Down to the last line, repeat the data below exactly.

* * * * * * *

-- ==== Sys2Proof/Laws/Touch.lean ====
section
/-! SUPPORT. What each shared operation may change: one equation an operation, whose right side names the fields it can
touch and leaves every other field the old one by definition. -/

namespace Sys2Proof.Machine

theorem bumpBy_touch (c : Ctr) (i n : Nat) (s : State) : bumpBy c i n s = { s with ctr := (bumpBy c i n s).ctr } := rfl

theorem bump_touch (c : Ctr) (i : Nat) (s : State) : bump c i s = { s with ctr := (bump c i s).ctr } := rfl

theorem setParam_touch (p i : Nat) (v : Int) (s : State) : setParam p i v s = { s with par := (setParam p i v s).par } := rfl

theorem event_touch (c : Nat) (l : List RVal) (s : State) : event c l s = { s with host := (event c l s).host } := rfl

theorem complete_touch (q : Req) (op : Nat) (r : Reply) (s : State) :
    complete q op r s = { s with host := (complete q op r s).host } := rfl

theorem completeOpt_touch (q : Option Req) (op : Nat) (r : Reply) (s : State) :
    completeOpt q op r s = { s with host := (completeOpt q op r s).host } := by
  cases q <;> rfl

theorem openCmd_touch (q : Req) (op : Nat) (s : State) : openCmd q op s = { s with host := (openCmd q op s).host } := by
  unfold openCmd
  dsimp only
  split <;> rfl

/-- Only the monitors, the free-value counter and the host interface differ. -/
def Sampled (s t : State) : Prop := t = { s with mon := t.mon, free := t.free, host := t.host }

theorem Sampled.ite {s a b : State} {c : Prop} [Decidable c] (ha : Sampled s a) (hb : Sampled s b) :
    Sampled s (if c then a else b) := by split <;> assumption

theorem Sampled.mk' {s u : State} {m f h} (hu : Sampled s u) : Sampled s { u with mon := m, free := f, host := h } := by
  unfold Sampled at *
  rw [hu]

theorem sample_touch (e : SampleEv) (s : State) :
    sample e s = { s with mon := (sample e s).mon, free := (sample e s).free, host := (sample e s).host } := by
  change Sampled s (sample e s)
  unfold sample
  refine Sampled.ite ?_ rfl
  extract_lets +onlyGivenNames s1
  have h1 : Sampled s s1 := rfl
  clear_value s1
  refine Sampled.ite ?_ h1
  extract_lets r l1 l2 full m s2
  have h2 : Sampled s s2 := h1.mk'
  clear_value s2 full l2
  exact Sampled.ite h2.mk' h2

theorem samples_touch {α : Type} (l : List α) (f : α → SampleEv) (s : State) :
    l.foldl (fun s x => sample (f x) s) s
      = { s with mon := (l.foldl (fun s x => sample (f x) s) s).mon, free := (l.foldl (fun s x => sample (f x) s) s).free,
                 host := (l.foldl (fun s x => sample (f x) s) s).host } := by
  induction l generalizing s with
  | nil => rfl
  | cons a l ih =>
    simp only [List.foldl_cons]
    rw [ih (sample (f a) s)]
    generalize List.foldl (fun s x => sample (f x) s) (sample (f a) s) l = t
    rw [sample_touch]

theorem recordFaults_touch (b : Nat) (fs : List FRec) (s : State) :
    recordFaults b fs s = { s with
      flt := (recordFaults b fs s).flt, host := (recordFaults b fs s).host, mon := (recordFaults b fs s).mon
      free := (recordFaults b fs s).free } := by
  unfold recordFaults
  extract_lets fs w w2 r1 r2 r3 u
  rw [samples_touch]

theorem raiseFault_touch (b k d : Nat) (s : State) :
    raiseFault b k d s = { s with
      flt := (raiseFault b k d s).flt, host := (raiseFault b k d s).host, mon := (raiseFault b k d s).mon
      free := (raiseFault b k d s).free } := recordFaults_touch _ _ _

theorem onuBytesOut_touch (h d n : Nat) (s : State) : onuBytesOut h d n s = { s with led := (onuBytesOut h d n s).led } := rfl

theorem freeChain_touch (c : Nat) (s : State) : freeChain c s = { s with pool := (freeChain c s).pool } := by
  unfold freeChain
  split <;> rfl

theorem handOver_touch (c h st : Nat) (s : State) : handOver c h st s = { s with pool := (handOver c h st s).pool } := by
  unfold handOver
  split <;> rfl

theorem dropBytes_touch (h : ChainHdr) (n : Nat) (s : State) : dropBytes h n s = { s with led := (dropBytes h n s).led } := by
  unfold dropBytes
  dsimp only
  split <;> split <;> rfl

theorem countSource_touch (k i : Nat) (b : Bool) (c : Nat) (s : State) :
    countSource k i b c s = { s with ctr := (countSource k i b c s).ctr } := by
  unfold countSource
  split
  · rfl
  · split <;> rfl

theorem dropChain_touch (c : Ctr) (i code cell : Nat) (s : State) :
    dropChain c i code cell s = { s with
      ctr := (dropChain c i code cell s).ctr, led := (dropChain c i code cell s).led
      pool := (dropChain c i code cell s).pool } := by
  unfold dropChain
  split
  · rfl
  · rw [bump_touch, dropBytes_touch, freeChain_touch]

theorem dropSource_touch (code cell : Nat) (s : State) :
    dropSource code cell s = { s with
      ctr := (dropSource code cell s).ctr, led := (dropSource code cell s).led, pool := (dropSource code cell s).pool } := by
  unfold dropSource
  split
  · rfl
  · rw [countSource_touch, dropBytes_touch, freeChain_touch]

theorem ringDrop_touch (i : Bool) (r : Nat) (s : State) : ringDrop i r s = { s with host := (ringDrop i r s).host } := rfl

theorem puntGone_touch (x : Punt) (s : State) :
    puntGone x s = { s with pool := (puntGone x s).pool, led := (puntGone x s).led } := by
  unfold puntGone
  extract_lets n u
  have hu : u = { s with pool := u.pool } := by
    subst u
    split
    · exact freeChain_touch _ s
    · rfl
  clear_value n u
  rw [hu]
  split <;> rfl

/-- Only the ledger's balances, the fault windows, the monitors, the free-value counter and the host interface differ. -/
def LedClosed (s t : State) : Prop :=
  t = { s with led := { s.led with bal := t.led.bal }, flt := t.flt, mon := t.mon, free := t.free, host := t.host }

theorem LedClosed.bal {s u : State} {b} (hu : LedClosed s u) : LedClosed s { u with led := { u.led with bal := b } } := by
  unfold LedClosed at *
  rw [hu]

theorem LedClosed.fault {s u : State} {b k d} (hu : LedClosed s u) : LedClosed s (raiseFault b k d u) := by
  unfold LedClosed at *
  rw [raiseFault_touch]
  generalize raiseFault b k d u = v
  rw [hu]

theorem closeBalance_touch {s u : State} {w q i} (hu : LedClosed s u) : LedClosed s (closeBalance w q i u) := by
  unfold closeBalance
  extract_lets +onlyGivenNames b
  split
  extract_lets +onlyGivenNames bad later b1 v
  have hv : LedClosed s v := hu.bal
  clear_value v
  split
  · exact hv.fault
  · exact hv

theorem closeBalances_touch {s u : State} {w} (l : List (Nat × Nat)) (hu : LedClosed s u) :
    LedClosed s (l.foldl (fun s k => closeBalance w k.1 k.2 s) u) := by
  induction l generalizing u with
  | nil => exact hu
  | cons a l ih => exact ih (closeBalance_touch hu)

/-- Only the pool, the ledger and the punt rings differ. -/
def Punted (s t : State) : Prop :=
  t = { s with pool := t.pool, led := t.led, host := { s.host with punt := t.host.punt } }

theorem Punted.mk' {s u : State} {a b c} (hu : Punted s u) :
    Punted s { u with pool := a, led := b, host := { u.host with punt := c } } := by
  unfold Punted at *
  rw [hu]

theorem puntLost_touch {s u : State} (l : List (Nat × Punt)) (hu : Punted s u) :
    Punted s (l.foldl (fun s e => ringDrop false e.2.ring (puntGone e.2 s)) u) := by
  induction l generalizing u with
  | nil => exact hu
  | cons a l ih =>
    refine ih ?_
    change Punted s (ringDrop false a.2.ring (puntGone a.2 u))
    rw [puntGone_touch]
    exact hu.mk'

end Sys2Proof.Machine
end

* * * * * * *

- [Solution]
-- ==== Sys2Proof/Laws/Touch.lean ====
section
/-! SUPPORT. What each shared operation may change: one equation an operation, whose right side names the fields it can
touch and leaves every other field the old one by definition. -/

namespace Sys2Proof.Machine

theorem bumpBy_touch (c : Ctr) (i n : Nat) (s : State) : bumpBy c i n s = { s with ctr := (bumpBy c i n s).ctr } := rfl

theorem bump_touch (c : Ctr) (i : Nat) (s : State) : bump c i s = { s with ctr := (bump c i s).ctr } := rfl

theorem setParam_touch (p i : Nat) (v : Int) (s : State) : setParam p i v s = { s with par := (setParam p i v s).par } := rfl

theorem event_touch (c : Nat) (l : List RVal) (s : State) : event c l s = { s with host := (event c l s).host } := rfl

theorem complete_touch (q : Req) (op : Nat) (r : Reply) (s : State) :
    complete q op r s = { s with host := (complete q op r s).host } := rfl

theorem completeOpt_touch (q : Option Req) (op : Nat) (r : Reply) (s : State) :
    completeOpt q op r s = { s with host := (completeOpt q op r s).host } := by
  cases q <;> rfl

theorem openCmd_touch (q : Req) (op : Nat) (s : State) : openCmd q op s = { s with host := (openCmd q op s).host } := by
  unfold openCmd
  dsimp only
  split <;> rfl

/-- Only the monitors, the free-value counter and the host interface differ. -/
def Sampled (s t : State) : Prop := t = { s with mon := t.mon, free := t.free, host := t.host }

theorem Sampled.ite {s a b : State} {c : Prop} [Decidable c] (ha : Sampled s a) (hb : Sampled s b) :
    Sampled s (if c then a else b) := by split <;> assumption

theorem Sampled.mk' {s u : State} {m f h} (hu : Sampled s u) : Sampled s { u with mon := m, free := f, host := h } := by
  unfold Sampled at *
  rw [hu]

theorem sample_touch (e : SampleEv) (s : State) :
    sample e s = { s with mon := (sample e s).mon, free := (sample e s).free, host := (sample e s).host } := by
  change Sampled s (sample e s)
  unfold sample
  refine Sampled.ite ?_ rfl
  extract_lets +onlyGivenNames s1
  have h1 : Sampled s s1 := rfl
  clear_value s1
  refine Sampled.ite ?_ h1
  extract_lets r l1 l2 full m s2
  have h2 : Sampled s s2 := h1.mk'
  clear_value s2 full l2
  exact Sampled.ite h2.mk' h2

theorem samples_touch {α : Type} (l : List α) (f : α → SampleEv) (s : State) :
    l.foldl (fun s x => sample (f x) s) s
      = { s with mon := (l.foldl (fun s x => sample (f x) s) s).mon, free := (l.foldl (fun s x => sample (f x) s) s).free,
                 host := (l.foldl (fun s x => sample (f x) s) s).host } := by
  induction l generalizing s with
  | nil => rfl
  | cons a l ih =>
    simp only [List.foldl_cons]
    rw [ih (sample (f a) s)]
    generalize List.foldl (fun s x => sample (f x) s) (sample (f a) s) l = t
    rw [sample_touch]

theorem recordFaults_touch (b : Nat) (fs : List FRec) (s : State) :
    recordFaults b fs s = { s with
      flt := (recordFaults b fs s).flt, host := (recordFaults b fs s).host, mon := (recordFaults b fs s).mon
      free := (recordFaults b fs s).free } := by
  unfold recordFaults
  extract_lets fs w w2 r1 r2 r3 u
  rw [samples_touch]

theorem raiseFault_touch (b k d : Nat) (s : State) :
    raiseFault b k d s = { s with
      flt := (raiseFault b k d s).flt, host := (raiseFault b k d s).host, mon := (raiseFault b k d s).mon
      free := (raiseFault b k d s).free } := recordFaults_touch _ _ _

theorem onuBytesOut_touch (h d n : Nat) (s : State) : onuBytesOut h d n s = { s with led := (onuBytesOut h d n s).led } := rfl

theorem freeChain_touch (c : Nat) (s : State) : freeChain c s = { s with pool := (freeChain c s).pool } := by
  unfold freeChain
  split <;> rfl

theorem handOver_touch (c h st : Nat) (s : State) : handOver c h st s = { s with pool := (handOver c h st s).pool } := by
  unfold handOver
  split <;> rfl

theorem dropBytes_touch (h : ChainHdr) (n : Nat) (s : State) : dropBytes h n s = { s with led := (dropBytes h n s).led } := by
  unfold dropBytes
  dsimp only
  split <;> split <;> rfl

theorem countSource_touch (k i : Nat) (b : Bool) (c : Nat) (s : State) :
    countSource k i b c s = { s with ctr := (countSource k i b c s).ctr } := by
  unfold countSource
  split
  · rfl
  · split <;> rfl

theorem dropChain_touch (c : Ctr) (i code cell : Nat) (s : State) :
    dropChain c i code cell s = { s with
      ctr := (dropChain c i code cell s).ctr, led := (dropChain c i code cell s).led
      pool := (dropChain c i code cell s).pool } := by
  unfold dropChain
  split
  · rfl
  · rw [bump_touch, dropBytes_touch, freeChain_touch]

theorem dropSource_touch (code cell : Nat) (s : State) :
    dropSource code cell s = { s with
      ctr := (dropSource code cell s).ctr, led := (dropSource code cell s).led, pool := (dropSource code cell s).pool } := by
  unfold dropSource
  split
  · rfl
  · rw [countSource_touch, dropBytes_touch, freeChain_touch]

theorem ringDrop_touch (i : Bool) (r : Nat) (s : State) : ringDrop i r s = { s with host := (ringDrop i r s).host } := rfl

theorem puntGone_touch (x : Punt) (s : State) :
    puntGone x s = { s with pool := (puntGone x s).pool, led := (puntGone x s).led } := by
  unfold puntGone
  extract_lets n u
  have hu : u = { s with pool := u.pool } := by
    subst u
    split
    · exact freeChain_touch _ s
    · rfl
  clear_value n u
  rw [hu]
  split <;> rfl

/-- Only the ledger's balances, the fault windows, the monitors, the free-value counter and the host interface differ. -/
def LedClosed (s t : State) : Prop :=
  t = { s with led := { s.led with bal := t.led.bal }, flt := t.flt, mon := t.mon, free := t.free, host := t.host }

theorem LedClosed.bal {s u : State} {b} (hu : LedClosed s u) : LedClosed s { u with led := { u.led with bal := b } } := by
  unfold LedClosed at *
  rw [hu]

theorem LedClosed.fault {s u : State} {b k d} (hu : LedClosed s u) : LedClosed s (raiseFault b k d u) := by
  unfold LedClosed at *
  rw [raiseFault_touch]
  generalize raiseFault b k d u = v
  rw [hu]

theorem closeBalance_touch {s u : State} {w q i} (hu : LedClosed s u) : LedClosed s (closeBalance w q i u) := by
  unfold closeBalance
  extract_lets +onlyGivenNames b
  split
  extract_lets +onlyGivenNames bad later b1 v
  have hv : LedClosed s v := hu.bal
  clear_value v
  split
  · exact hv.fault
  · exact hv

theorem closeBalances_touch {s u : State} {w} (l : List (Nat × Nat)) (hu : LedClosed s u) :
    LedClosed s (l.foldl (fun s k => closeBalance w k.1 k.2 s) u) := by
  induction l generalizing u with
  | nil => exact hu
  | cons a l ih => exact ih (closeBalance_touch hu)

/-- Only the pool, the ledger and the punt rings differ. -/
def Punted (s t : State) : Prop :=
  t = { s with pool := t.pool, led := t.led, host := { s.host with punt := t.host.punt } }

theorem Punted.mk' {s u : State} {a b c} (hu : Punted s u) :
    Punted s { u with pool := a, led := b, host := { u.host with punt := c } } := by
  unfold Punted at *
  rw [hu]

theorem puntLost_touch {s u : State} (l : List (Nat × Punt)) (hu : Punted s u) :
    Punted s (l.foldl (fun s e => ringDrop false e.2.ring (puntGone e.2 s)) u) := by
  induction l generalizing u with
  | nil => exact hu
  | cons a l ih =>
    refine ih ?_
    change Punted s (ringDrop false a.2.ring (puntGone a.2 u))
    rw [puntGone_touch]
    exact hu.mk'

end Sys2Proof.Machine
end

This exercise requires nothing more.